On 07/07/2013 09​:20 PM\, Karl Williamson wrote​:

If it is the same 07locale.t as is in the core\, 68e8f474bc686a86c064b695b9c7400313d7af65 broke that one. It was relying on buggy behavior. It was failing to 'use locale'. The updated version of that test file is attached; it includes new tests.

It was relying on extremely long-standing /buggy/ behaviour then (going back to the introduction of locale in 5.6.0 in fact). The POD for POSIX makes no mention of having to 'use locale' in order for setlocale to function properly.

In fact\, I would question whether the revised behaviour is correct (though it may be more convenient for _you_). If the only way that setlocale() will function now is inside of 'use locale' then that should be POSIX's responsibility\, not the caller's.

John

p5pRT commented 11 years ago

From @Leont

On Mon\, Jul 8\, 2013 at 4​:42 AM\, John Peacock \john\.peacock@&#8203;havurah\-software\.org wrote​:

It was relying on extremely long-standing /buggy/ behaviour then (going back to the introduction of locale in 5.6.0 in fact). The POD for POSIX makes no mention of having to 'use locale' in order for setlocale to function properly.

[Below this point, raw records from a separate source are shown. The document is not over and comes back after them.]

-- ==== Sys2Proof/WellFormed.lean ====
section
/-! DEFINITION. Which terms of `Instr` stand for a request: the guards of spec/opcode_table.json (R60, R65). -/

namespace Sys2Proof

/-- The guard of each row of the opcode table, for a checksum function `c`. QUERY and SET have no illegal
operands (R126); a MALFORMED term must be a request that its row, and no earlier one, matches (R245). -/
def Instr.wfWith (c : List Byte → Checksum) : Instr → Bool
  | .query => true
  | .set _ _ _ => true
  | .malformedBadChecksum claimed var snd val => claimed != c (Machine.setPayload var snd val)
  | .malformedBadOpcode w => w != Machine.queryWord && Machine.reqOpcode w != Machine.opSet

/-- Well-formedness under the machine's own `CK`. -/
def Instr.wf (i : Instr) : Bool := i.wfWith Machine.ck

end Sys2Proof
end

perllocale does\, though «By default\, Perl ignores the current locale. The use locale pragma tells Perl to use the current locale for some operations.»

In fact\, I would question whether the revised behaviour is correct (though it may be more convenient for _you_). If the only way that setlocale() will function now is inside of 'use locale' then that should be POSIX's responsibility\, not the caller's.

The old behavior is crazy\, especially the way the stringification sticks to the number even after the locale is out of scope. This has been discussed on this list previously.

Leon

p5pRT commented 11 years ago

From @JohnPeacock

On 07/08/2013 09​:20 AM\, Leon Timmermans wrote​:

perllocale does\, though «By default\, Perl ignores the current locale. The use locale pragma tells Perl to use the current locale for some operations.»

That sentence doesn't mention setlocale at all\, which is a completely different topic from respecting the ENV locale. Indeed\, theexample code in perllocale for setlocale() itself does not include 'use locale'. Although\, to be fair\, the documentation for LC_NUMERIC does.

The old behavior is crazy\, especially the way the stringification sticks to the number even after the locale is out of scope. This has been discussed on this list previously.

I am not arguing that the old behaviour was completely correct. I am arguing that POSIX​::setlocale() has been changed without warning. Either make POSIX enable 'use locale' globally or load it automatically when locale_h is imported (or better yet only just prior to setlocale/localconv being called).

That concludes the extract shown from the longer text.